Георг задохнулся от радости. Ему так нравился этот отчаянный парень, что его лицо не раз снилось ему по ночам.
— Еще спрашиваешь! Мы только переоденем фуражки.
Фабиан, разгадав их мысли, смачно сплюнул на столб калитки:
— А без позволения не можете? — и презрительно усмехнулся.
Эрик сбегал за губной гармошкой — он любил поиграть,
когда его брали в море, — и мальчики робко вошли в гостиную. Там Кристина под команду громогласной тети Леонтины расставляла в ряд позолоченные плетеные стулья.

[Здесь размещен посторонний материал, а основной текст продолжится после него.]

-- ==== Sys2Proof/Tests/Slice0.lean ====
section
/-! SUPPORT. Tests on small states: the checks of WellFormed, the manual's worked examples, one command at a time, and a
witness for the hypotheses of each statement. Expected values are the manual's; each test names its chapter or rule. -/

namespace Sys2Proof.Tests

open Sys2Proof Sys2Proof.Machine

/-- The state a command leaves. -/
def after (c : Instr) (s : State) : State :=
  match exec c s with
  | .next t => t
  | _ => s

/-! ### WellFormed: each check refuses an ill-formed term -/

theorem test_wf_strobe_order : Instr.wf (.sampleStrobe 0 .missing (Vector.replicate 8 false) [.pair, .pair]) = false := by decide

theorem test_wf_phasor_order : Instr.wf (.phasorInstant .missing (Vector.replicate 8 false) [.pair, .pair]) = false := by decide

theorem test_wf_close_order : Instr.wf (.cycleClose [.tru, .gcu, .tru]) = false := by decide

/-- A frame of 37 bytes. -/
def shortFrame : Frame := { start := 0, bytes := List.replicate 37 0, tail := 0x7E }

/-- A frame begun after the longest link cycle. -/
def lateFrame : Frame := { start := 480000, bytes := List.replicate 38 0, tail := 0x7E }

theorem test_wf_read_back_length : Instr.wf (.readBack (.frame shortFrame)) = false := by decide

theorem test_wf_arrival_start : Instr.wf (.recordArrival lateFrame) = false := by decide

theorem test_wf_nop : Instr.wf (.portNop 0x41) = false ∧ Instr.wf (.portNop 0x3F) = true ∧ Instr.wf (.portNop 0x48) = true := by
  decide

theorem test_wf_unknown : Instr.wf (.unknownCommand 12) = false ∧ Instr.wf (.unknownCommand 13) = true
    ∧ Instr.wf (.unknownCommand 0) = true := by decide

theorem test_wf_source_half : Instr.wf (.configurationWrite (.groupNumber (.pickup .overI) 1)) = false
    ∧ Instr.wf (.configurationWrite (.groupNumber (.delay .highI) 1)) = false := by decide

theorem test_wf_own_row : Instr.wf (.configurationWrite (.other 0x0081 1)) = false := by decide

theorem test_wf_block_read : Instr.wf (.peerImageBlockRead 0 0) = false ∧ Instr.wf (.peerImageBlockRead 0 33) = false
    ∧ Instr.wf (.peerImageBlockRead 0 32) = true := by decide

/-! ### Worked examples of chapters 1, 2, 5, 8, 9 and 10 -/

/-- R33: the CRC of the nine characters 123456789. -/
theorem test_crc : crc16 [0x31, 0x32, 0x33, 0x34, 0x35, 0x36, 0x37, 0x38, 0x39] = 0x29B1 := by decide +kernel

/-- Chapter 1: the crossing at x' = −1200, 2000 and N = 1000. -/
theorem test_crossing : crossingTime 1000 (-1200) 2000 = 255840 := by decide

/-- Chapter 1: five crossings give P256 = 8212 and 4987 cHz. -/
theorem test_frequency : period { times := [100000, 108212, 116425, 124637, 132850], since := 0 } .live = 8212
    ∧ frequency Settings.default 8212 = 4987 := by decide

/-- Chapter 1: three phase pairs of (16384, 0) and (8000, 0) carry 3000 power units and Q = 0. -/
def phasors : Seven Phasor :=
  Seven.ofFn fun c => match c with
    | .va => ⟨16384, 0⟩ | .vb => ⟨16384, 0⟩ | .vc => ⟨16384, 0⟩ | .vl => ⟨0, 0⟩
    | _ => ⟨8000, 0⟩

theorem test_power : activePower phasors = 3000 ∧ reactivePower phasors = 0 := by decide

/-- Chapter 5: through load gives Iop 111 and Ires 19971, an internal fault 9513 and 10561. -/
theorem test_differential :
    phaseSum 800 32 [(8000, 0), (2000, 500), (-9900, -450)] = { iop := 111, ires := 19971, operates := false }
    ∧ phaseSum 800 32 [(8000, 0), (2000, 500), (-500, 0)] = { iop := 9513, ires := 10561, operates := true } := by decide

/-- Chapter 4, k2 to k6 of the worked example: pickup 19661, delay 3. -/
def ia (a b c : Nat) : ResultSet :=
  { ResultSet.empty with
    mag := Seven.ofFn fun ch => match ch with | .ia => a | .ib => b | .ic => c | _ => 0 }

def rec3 : ElementRec :=
  ((ElementRec.quiet.advance (some (overcurrentTest (ia 20500 18900 18400) 19661)) 3).advance
    (some (overcurrentTest (ia 19000 18800 18300) 19661)) 3)

theorem test_overcurrent :
    rec3 = { state := .pickup, count := 2, phases := { a := true, b := false, c := false } }
    ∧ rec3.advance (some (overcurrentTest (ia 21000 20000 18600) 19661)) 3
      = { state := .operate, count := 3, phases := { a := true, b := true, c := false } } := by
  decide

/-- Chapter 8: the two angles of R134 and R135, and the worked check at −296 and −292. -/
theorem test_angles : angleFrom 5000 8192 = -1403 ∧ advanceAngle Settings.default (-7) = -20
    ∧ predictedAngle (angleFrom (-296) 8192) (advanceAngle Settings.default 10) = -102
    ∧ predictedAngle (angleFrom (-292) 8192) (advanceAngle Settings.default 10) = -100 := by decide

/-- Chapter 9: load fractions of the worked case and the clamp of R146. -/
theorem test_fractions : loadFraction 2100 3000 = 2867 ∧ loadFraction 600 3000 = 819 ∧ loadFraction (-32767) 3000 = -4096 := by
  decide

/-- Chapter 10: limits of two and of three generators of 3000. -/
theorem test_limits : 6000 * Settings.default.margin.toNat / 4096 = 5399 ∧ 9000 * Settings.default.margin.toNat / 4096 = 8099 := by
  decide

/-- R17: a fall of 13 cHz over eight cycles at 50 Hz is −325 cHz per second. -/
theorem test_rocof : rocofOf Settings.default [5000, 4999, 4997, 4995, 4993, 4992, 4990, 4989, 4987] = some (-325) := by decide

/-- The default store passes every check; V_live at V_dead fails check 6 and a timer of 0 fails its group's check. -/
theorem test_checks : Settings.default.checkCode = 0 ∧ { Settings.default with vDead := 13107 }.checkCode = 6
    ∧ { Settings.default with tBf := 0 }.checkCode = 14 := by decide
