-- ==== Sys2Proof/Machine/PacketTrailer.lean ====
section
/-! DEFINITION. The packet decoder and trailer reader (44_packet_codec.md). -/

namespace Sys2Proof.Machine

/-- PKT.DECODE (R200), as far as its first step: the cursor is 0 and the header decode starts on fresh field registers. The later
steps of R200 are the operations the following stages pick (log 11). -/
def execPktDecode (s : State) : Result :=
  .next { s with cur := 0, fields := Packet.blank, entry := Entry.blank, consumed := 0, start := 0, phase := .flags }

/-- The signature takes its value. -/
def setSignature (v : Nat) (s : State) : Result :=
  .next (proceed .crc (fun p => { p with signature := BitVec.ofNat 16 v }) s)

/-- PKT.SGN (R202): `Rd(2)` if `sgn = 1`, else 0 (log 15). -/
def execPktSgn (sgn : Bool) (s : State) : Result := if sgn then reading 2 s setSignature else setSignature 0 s

/-- The CRC field takes its value, and with it the Packet is complete: the FEED answers `Produced` (R200, R203). Nothing after the
last field is read (R204). -/
def producePacket (v : Nat) (s : State) : Result :=
  .next (respond (.produced { s.fields with crcValue := BitVec.ofNat 16 v }) s)

/-- PKT.CRC (R203): `Rd(2)` if `crc = 1`, else 0 (log 15). -/
def execPktCrc (crc : Bool) (s : State) : Result := if crc then reading 2 s producePacket else producePacket 0 s

end Sys2Proof.Machine
end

Дядя Конрад сидел сине-багровый, навалившись жирным тестообразным телом на стол, на котором стояли чернильница, деревянный молоток и разные бумаги.
Георг сразу почувствовал, что они пришли сюда напрасно, и от его радостного настроения по поводу первого дня каникул не осталось и следа — его будто скомкали, как белый бумажный листок. Ни на что не надеясь, он вяло пробормотал:
— Милая тетушка, позволь нам прокатиться на яхте.
— И речи не может быть. Не хватает вам еще утонуть.
1
Имеется в виду майстонг — праздничный шест, который по старинному обычаю в день летнего равноденствия, 22 июня, украшают гирляндами и танцуют вокруг него. (Здесь и в дальнейшем примечания переводчика.)
2
Салон дамских шляп (фр.).
3
Отель короля Оскара (фр.).
4
Шутливое, искаженное «Эрик».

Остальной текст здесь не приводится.